The correlation between baseline serum hepatitis B surface antigen level and levels of other baseline markers of viral activity in patients with chronic hepatitis B viral infection at the University Teaching Hospital
Abstract
Title: The correlation between baseline serum hepatitis B surface antigen level and levels of other baseline markers of viral activity in chronic hepatitis B viral infection at the University Teaching Hospital.
Background: Hepatitis B viral (HBV) infection rate among healthy blood donors in Zambia is about 8%, with about 100 000 patients requiring treatment.
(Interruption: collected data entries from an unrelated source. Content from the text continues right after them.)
-- ==== Sys2Proof/Machine/Store.lean ====
section
/-!
DEFINITION. The layout store (chapter 8): the five store requests, their completions, the application of a recall, and the
start-up load.
-/

namespace Sys2Proof.Machine

/-! Starting an operation (R119). -/

/-- The operation starts: the store leaves IDLE, the answer is deferred and its reservation held. -/
def Part.startOp (c : CtlNo) (tag : Byte) (kind : StoreKind) (time : Nat) (d : Part) : Reply :=
  { part := { d with storeOp := some { kind, requester := some c, responseWanted := true, tag, timeLeft := startTimer time } }
    answer := none }

/-- The group's entry in a snapshot (R118, R120). -/
def Part.groupEntry (d : Part) (g : GroupNo) : GroupEntry :=
  { group := g, settings := (d.group g).settings, members := (d.group g).members }

/-- PRESET-STORE (R120). -/
def presetStoreRequest : Handler := fun c tag ps d =>
  match numOf 16 (arg ps 0), numsOf 12 (ps.drop 2) with
  | some slot, some gs =>
    if gs = [] ∨ gs.length > 12 ∨ distinct gs = false then reply .badValue d
    else if d.storeOp.isSome then reply .busy d
    else (d.setSlot slot none).startOp c tag (.presetStore slot (gs.map d.groupEntry)) Config.writeTime
  | _, _ => reply .badValue d

/-- The 24 port entries as they stand (R117, R121). -/
def Part.portEntries (d : Part) : Vector PortSettings 24 := tmap (fun _ r => r.settings) d.ports

/-- PORTS-STORE (R121). -/
def portsStoreRequest : Handler := fun c tag _ d =>
  if d.storeOp.isSome then reply .busy d
  else { d with portsRecord := none : Part }.startOp c tag (.portsStore d.portEntries) Config.writeTime

/-- PRESET-ERASE (R122). -/
def presetEraseRequest : Handler := fun c tag ps d =>
  match numOf 16 (arg ps 0) with
  | none => reply .badValue d
  | some slot =>
    if d.storeOp.isSome then reply .busy d
    else (d.setSlot slot none).startOp c tag (.presetErase slot) Config.eraseTime

/-- PRESET-READ (R123). -/
def presetReadRequest : Handler := fun c tag ps d =>
  match numOf 16 (arg ps 0) with
  | none => reply .badValue d
  | some slot =>
    if d.storeOp.isSome then reply .busy d else d.startOp c tag (.presetRead slot) Config.readTime

/-- PRESET-RECALL (R124). -/
def presetRecallRequest : Handler := fun c tag ps d =>
  match numOf 16 (arg ps 0) with
  | none => reply .badValue d
  | some slot =>
    if d.storeOp.isSome then reply .busy d else d.startOp c tag (.presetRecall slot) Config.readTime

/-! Completion (R119, R128, R137). -/

/-- The store returns to IDLE. -/
def Part.storeIdle (d : Part) : Part := { d with storeOp := none }

/-- The request kind whose deferred response an operation gives; the start-up load gives none. -/
def StoreKind.request : StoreKind → Option ReqKind
  | .presetStore .. => some .presetStore
  | .portsStore .. => some .portsStore
  | .presetErase .. => some .presetErase
  | .presetRead .. => some .presetRead
  | .presetRecall .. => some .presetRecall
  | .startUpLoad => none

/-- The deferred response, unless it is no longer wanted (R128). -/
def Part.deferred (op : StoreOp) (st : Status) (data : List Byte) (d : Part) : Part :=
  match op.requester, op.kind.request with
  | some c, some k => if op.responseWanted then d.respond c k.code op.tag st data else d
  | _, _ => d

/-- PRESET-STORE's write completes (R120). -/
def Part.presetStoreDone (d : Part) : Part :=
  match d.storeOp with
  | some op =>
    match op.kind with
    | .presetStore slot snap => ((d.setSlot slot (some snap)).storeIdle).deferred op .ok [slotByte slot]
    | _ => d
  | none => d

/-- PORTS-STORE's write completes (R121). -/
def Part.portsStoreDone (d : Part) : Part :=
  match d.storeOp with
  | some op =>
    match op.kind with
    | .portsStore snap => ({ d with portsRecord := some snap : Part }.storeIdle).deferred op .ok []
    | _ => d
  | none => d

/-- PRESET-ERASE's erase completes (R122). -/
def Part.presetEraseDone (d : Part) : Part :=
  match d.storeOp with
  | some op =>
    match op.kind with
    | .presetErase slot => d.storeIdle.deferred op .ok [slotByte slot]
    | _ => d
  | none => d

/-- PRESET-READ's read completes (R123). -/
def Part.presetReadDone (d : Part) : Part :=
  match d.storeOp with
  | some op =>
    match op.kind with
    | .presetRead slot =>
      match tget d.slots slot with
      | some p => d.storeIdle.deferred op .ok (slotByte slot :: presetBytes p)
      | none => d.storeIdle.deferred op .noSuch []
    | _ => d
  | none => d

/-! Recall (R63, R124 to R126). -/

/-- The groups that a preset names, in entry order. -/
def Preset.named (p : Preset) : List GroupNo := p.map fun e => e.group

/-- The ports that a preset places. -/
def Preset.placed (p : Preset) : List PortNo := p.flatMap fun e => e.members

/-- The losing groups, in increasing number: not named, and holding a port that the preset places (R125). -/
def Part.losing (d : Part) (p : Preset) : List GroupNo :=
  (List.finRange 12).filter fun g =>
    !(Preset.named p).contains g && (d.group g).members.any fun m => (Preset.placed p).contains m

/-- The hold check (R63): is a group the recall touches held by a controller other than the requester? -/
def Part.recallHeld (d : Part) (p : Preset) (req : Option CtlNo) : Bool :=
  ((Preset.named p) ++ d.losing p).any fun g =>
    match (d.group g).holdHolder with
    | none => false
    | some h => some h ≠ req

/-- Pass 1 for one named group (R125): its floor is cleared with cause LAYOUT. -/
def Part.recallClear (g : GroupNo) (d : Part) : Part := d.clearFloor g .layout .layout

/-- Removals of several members of one group, one after the other in member-list order (R125). -/
def Part.leaveGroupAll (g : GroupNo) (ps : List PortNo) (d : Part) : Part := Part.each (Part.leaveGroup g) ps d

/-- Pass 2 for one losing group (R125): the ports the preset places leave it; revision, dissolve timer, LAYOUT notice. -/
def Part.recallLose (p : Preset) (g : GroupNo) (d : Part) : Part :=
  (d.leaveGroupAll g ((d.group g).members.filter fun m => (Preset.placed p).contains m)).bumpRevision g .recall

/-- Pass 2 for one named group (R125): the members its own entry does not list leave it. -/
def Part.recallTrim (e : GroupEntry) (d : Part) : Part :=
  d.leaveGroupAll e.group ((d.group e.group).members.filter fun m => !e.members.contains m)

/-- Pass 3 for one named group (R125, R126): member list and settings written, the joins reported in entry order, and the
dissolve timer of a group left with its condition true started from the full time. -/
def Part.recallWrite (e : GroupEntry) (d : Part) : Part :=
  let old := (d.group e.group).members
  let d := d.modGroup e.group fun r => { r with members := e.members, settings := e.settings, dissolveTimer := none }
  let d := Part.each (Part.reportJoin e.group) (e.members.filter fun m => !old.contains m) d
  d.bumpRevision e.group .recall

/-- A recall applied: the three passes (R125). -/
def Part.recallApply (p : Preset) (d : Part) : Part :=
  let losing := d.losing p
  let d := Part.each Part.recallClear (Preset.named p) d
  let d := Part.each (Part.recallLose p) losing d
  let d := Part.each Part.recallTrim p d
  Part.each Part.recallWrite p d

/-- PRESET-RECALL's read completes (R124): NO-SUCH, HELD, or the recall applied with the count of groups changed (R126). -/
def Part.presetRecallDone (d : Part) : Part :=
  match d.storeOp with
  | some op =>
    match op.kind with
    | .presetRecall slot =>
      let d0 := d.storeIdle
      match tget d.slots slot with
      | none => d0.deferred op .noSuch []
      | some p =>
        if d.recallHeld p op.requester then d0.deferred op .held []
        else (d0.recallApply p).deferred op .ok [slotByte slot, byteOf (p.length + (d.losing p).length)]
    | _ => d
  | none => d

/-! The start-up load (R129). -/

/-- A port takes its entry of a VALID port-settings record; a restart timeout other than OFF starts its restart timer (R8). -/
def PortRec.load (s : PortSettings) (r : PortRec) : PortRec :=
  let r := { r with settings := s }
  if s.restartTimeout ≠ 0 ∧ !r.linkUp then r.startRestart else r

def Part.loadPorts (d : Part) : Part :=
  match d.portsRecord with
  | none => d
  | some es => { d with ports := tmap (fun p r => r.load (tget es p)) d.ports }

/-- An entry of the start-up preset that lists a port forms its group at revision 1; one with no member is passed over. -/
def Part.loadEntry (e : GroupEntry) (d : Part) : Part :=
  if e.members.isEmpty then d
  else
    (d.modGroup e.group fun r => { r with members := e.members, settings := e.settings, revision := 1 }).refreshDissolve e.group

def Part.loadPreset (d : Part) : Part :=
  match tget d.slots 0 with
  | none => d
  | some p => Part.each Part.loadEntry p d

/-- The start-up load completes (R129). -/
def Part.loadDone (d : Part) : Part := if d.loading then d.loadPorts.loadPreset.storeIdle else d

/-! The meanings. -/

/-- START_UP_LOAD_COMPLETION (R129). -/
def execStartUpLoadCompletion (s : State) : Host.Outcome State Fault Refusal := s.run Part.loadDone

/-- PRESET_STORE (R120). -/
def execPresetStore (c : CtlNo) (s : State) : Host.Outcome State Fault Refusal :=
  s.run (Part.serve .presetStore presetStoreRequest c)

/-- PRESET_STORE_COMPLETION (R120). -/
def execPresetStoreCompletion (s : State) : Host.Outcome State Fault Refusal := s.run Part.presetStoreDone

/-- PORTS_STORE (R121). -/
def execPortsStore (c : CtlNo) (s : State) : Host.Outcome State Fault Refusal :=
  s.run (Part.serve .portsStore portsStoreRequest c)

/-- PORTS_STORE_COMPLETION (R121). -/
def execPortsStoreCompletion (s : State) : Host.Outcome State Fault Refusal := s.run Part.portsStoreDone

/-- PRESET_ERASE (R122). -/
def execPresetErase (c : CtlNo) (s : State) : Host.Outcome State Fault Refusal :=
  s.run (Part.serve .presetErase presetEraseRequest c)

/-- PRESET_ERASE_COMPLETION (R122). -/
def execPresetEraseCompletion (s : State) : Host.Outcome State Fault Refusal := s.run Part.presetEraseDone

/-- PRESET_READ (R123). -/
def execPresetRead (c : CtlNo) (s : State) : Host.Outcome State Fault Refusal :=
  s.run (Part.serve .presetRead presetReadRequest c)

/-- PRESET_READ_COMPLETION (R123). -/
def execPresetReadCompletion (s : State) : Host.Outcome State Fault Refusal := s.run Part.presetReadDone

/-- PRESET_RECALL (R124). -/
def execPresetRecall (c : CtlNo) (s : State) : Host.Outcome State Fault Refusal :=
  s.run (Part.serve .presetRecall presetRecallRequest c)

/-- PRESET_RECALL_COMPLETION (R124 to R126). -/
def execPresetRecallCompletion (s : State) : Host.Outcome State Fault Refusal := s.run Part.presetRecallDone

end Sys2Proof.Machine
end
Effective monitoring of these patients requires the use of the technically difficult and expensive serum HBV DNA levels. Quantifying serum Hepatitis B surface antigen (HBsAg) which is produced by the covalently closed circular DNA (cccDNA), may be a more reliable, simple, inexpensive and non-invasive way of monitoring patients with chronic hepatitis b (CHB) infection. There is a correlation between reduction in serum HBsAg and in cccDNA and total intrahepatic HBV DNA among patients on treatment. However, it remains inconclusive whether serum HBsAg correlates with serum HBV DNA, which would make it helpful in predicting serum viral load.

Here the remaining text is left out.